Donna recently had a coaching session with a CEO who co-owns a small business with her husband. As the session began, the CEO shared an emotional story that had unfolded over the previous month involving employee gossip about her marriage. The situation was affecting her ability to work effectively with two of her employees and had initially made her question her marriage.

Toward the end of the session, Donna asked if there was anything she was grateful for in spite of the pain she was feeling.  Without hesitation she said, “Yes, I am grateful that my husband and I have stayed connected through this month and I can now see that our marriage has gotten stronger. Maybe all this mess has been good to help me see how strong our marriage is.”  The session ended on an uplifting mood.

Gratitude is not about ignoring life’s troubles and challenges. It’s about seeing the good in spite of the bad, no matter what.   The phrase, no matter what, is the key.

Gratitude is both an attitude and a practice. It takes time to commit yourself to the habit of gratitude. If you wait to begin a practice of gratitude until everything is going well in your life or the world, you will always be waiting.

The victim mentality that fuels the Dreaded Drama Triangle (DDT)™ rarely uses the magic of gratitude. They would rather look at all that is going wrong as evidence to back up their conclusion that they will never have the life they want.

The Creator, which is the foundation of TED* (*The Empowerment Dynamic)™, tells the truth about life’s realities and has the capacity to see the good no matter what.

It is impossible to feel negative emotions and the positive feelings of thankfulness at the same time.  Gratitude helps us feel good – and it is good for your health. The more we sense and feel good, the more our body pumps endorphins and healthy hormones into our system that help us live a longer and more enjoyable life.

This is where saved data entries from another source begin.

-- ==== Sys2Proof/Machine/Dispatch.lean ====
section
/-! DEFINITION. One arm per command of the opcode table (44_session_control.md rule R92). -/

namespace Sys2Proof.Machine

def exec (i : Instr) (s : State) : Host.Outcome State Fault Refusal :=
  match i with
  | .nop => Sys2Proof.Machine.execNop s
  | .openSession => Sys2Proof.Machine.execOpen s
  | .tick => Sys2Proof.Machine.execTick s
  | .send => Sys2Proof.Machine.execSend s
  | .recv => Sys2Proof.Machine.execRecv s
  | .tmo => Sys2Proof.Machine.execTmo s
  | .term => Sys2Proof.Machine.execTerm s
  | .rdreg n => Sys2Proof.Machine.execRdreg n s

end Sys2Proof.Machine
end

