-- ==== Sys2Proof/Machine/Assembler.lean ====
section
/-! DEFINITION. The assembler syntax of 30_encoding.md rule R55: one line of text to the byte it emits.
It stands beside the machine: no step reads it. Log 14 names what R55 leaves open. -/

namespace Sys2Proof.Machine

/-- The text before a comment. -/
def asmBeforeComment (cs : List Char) : List Char := cs.takeWhile fun c => decide (c ≠ ';')

/-- The words of a line, cut at spaces and tabs; `acc` is the word being read, last letter first. -/
def asmWordsFrom (acc : List Char) : List Char → List (List Char)
  | [] => if acc.isEmpty then [] else [acc.reverse]
  | c :: cs =>
    if c = ' ' ∨ c = '\t' then
      if acc.isEmpty then asmWordsFrom [] cs else acc.reverse :: asmWordsFrom [] cs
    else asmWordsFrom (c :: acc) cs

/-- A command without operand, by its mnemonic. -/
def asmPlain (w : List Char) : Option Instr :=
  if w = ['N', 'O', 'P'] then some .nop
  else if w = ['O', 'P', 'E', 'N'] then some .openSession
  else if w = ['T', 'I', 'C', 'K'] then some .tick
  else if w = ['S', 'E', 'N', 'D'] then some .send
  else if w = ['R', 'E', 'C', 'V'] then some .recv
  else if w = ['T', 'M', 'O'] then some .tmo
  else if w = ['T', 'E', 'R', 'M'] then some .term
  else none

/-- A register by its name or its decimal index 0 to 5. -/
def asmReg (w : List Char) : Option ReadReg :=
  if w = ['S', 'T', 'A', 'T', 'U', 'S'] ∨ w = ['0'] then some .status
  else if w = ['B', 'A', 'S', 'E'] ∨ w = ['1'] then some .base
  else if w = ['N', 'E', 'X', 'T'] ∨ w = ['2'] then some .next
  else if w = ['W', 'I', 'N', 'D', 'O', 'W'] ∨ w = ['3'] then some .window
  else if w = ['M', 'A', 'X', 'P', 'A', 'Y'] ∨ w = ['4'] then some .maxpay
  else if w = ['O', 'U', 'T', 'S', 'T'] ∨ w = ['5'] then some .outst
  else none

/-- A hexadecimal digit, of either case. -/
def asmHexDigit (c : Char) : Option Nat :=
  if 48 ≤ c.toNat ∧ c.toNat ≤ 57 then some (c.toNat - 48)
  else if 65 ≤ c.toNat ∧ c.toNat ≤ 70 then some (c.toNat - 55)
  else if 97 ≤ c.toNat ∧ c.toNat ≤ 102 then some (c.toNat - 87)
  else none

/-- The byte `0xNN` of the directive `.cmd`. -/
def asmHexByte : List Char → Option Byte
  | ['0', 'x', a, b] =>
    match asmHexDigit a, asmHexDigit b with
    | some x, some y => some (BitVec.ofNat 8 (16 * x + y))
    | _, _ => none
  | _ => none

/-- One line assembled: `none` for a line R55 does not allow, `some none` for a line with no command. -/
def assembleLine (line : List Char) : Option (Option Byte) :=
  match asmWordsFrom [] (asmBeforeComment line) with
  | [] => some none
  | [m] => (asmPlain m).map fun i => some (encode i)
  | [m, a] =>
    if m = ['R', 'D', 'R', 'E', 'G'] then (asmReg a).map fun r => some (encode (.rdreg (indexOfReg r)))
    else if m = ['.', 'c', 'm', 'd'] then (asmHexByte a).map some
    else none
  | _ => none

/-- A register's name. -/
def asmRegName : ReadReg → List Char
  | .status => ['S', 'T', 'A', 'T', 'U', 'S']
  | .base => ['B', 'A', 'S', 'E']
  | .next => ['N', 'E', 'X', 'T']
  | .window => ['W', 'I', 'N', 'D', 'O', 'W']
  | .maxpay => ['M', 'A', 'X', 'P', 'A', 'Y']
  | .outst => ['O', 'U', 'T', 'S', 'T']

/-- The line that R55 writes for a command: its mnemonic, and for RDREG the register's name. An RDREG that
names no register has no such line (R52). -/
def asmText : Instr → Option (List Char)
  | .nop => some ['N', 'O', 'P']
  | .openSession => some ['O', 'P', 'E', 'N']
  | .tick => some ['T', 'I', 'C', 'K']
  | .send => some ['S', 'E', 'N', 'D']
  | .recv => some ['R', 'E', 'C', 'V']
  | .tmo => some ['T', 'M', 'O']
  | .term => some ['T', 'E', 'R', 'M']
  | .rdreg n => (regOfIndex n).map fun r => ['R', 'D', 'R', 'E', 'G', ' '] ++ asmRegName r

end Sys2Proof.Machine
end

Here’s an insightful experiment. Select a day for this, then in the morning, stop each hour to reflect upon what went wrong and everything you didn’t like.   For example, the morning traffic was awful. You got a call from school and your child is out of lunch money.  Your boss was in a bad mood. Notice how this makes you feel.

In contrast to the morning, begin the afternoon by stopping and notice each hour everything that went right. The sun came out and the blue sky graced the window. You found a lost high school friend on Facebook. You did a nice job completing an email you were avoiding.

Did you feel more alive in the morning or the afternoon?

Once you feel better, you are able to relax and begin to reframe the situation. The key to pulling yourself forward and stepping into TED* is seeing the situation as it is and still practicing gratitude—no matter what.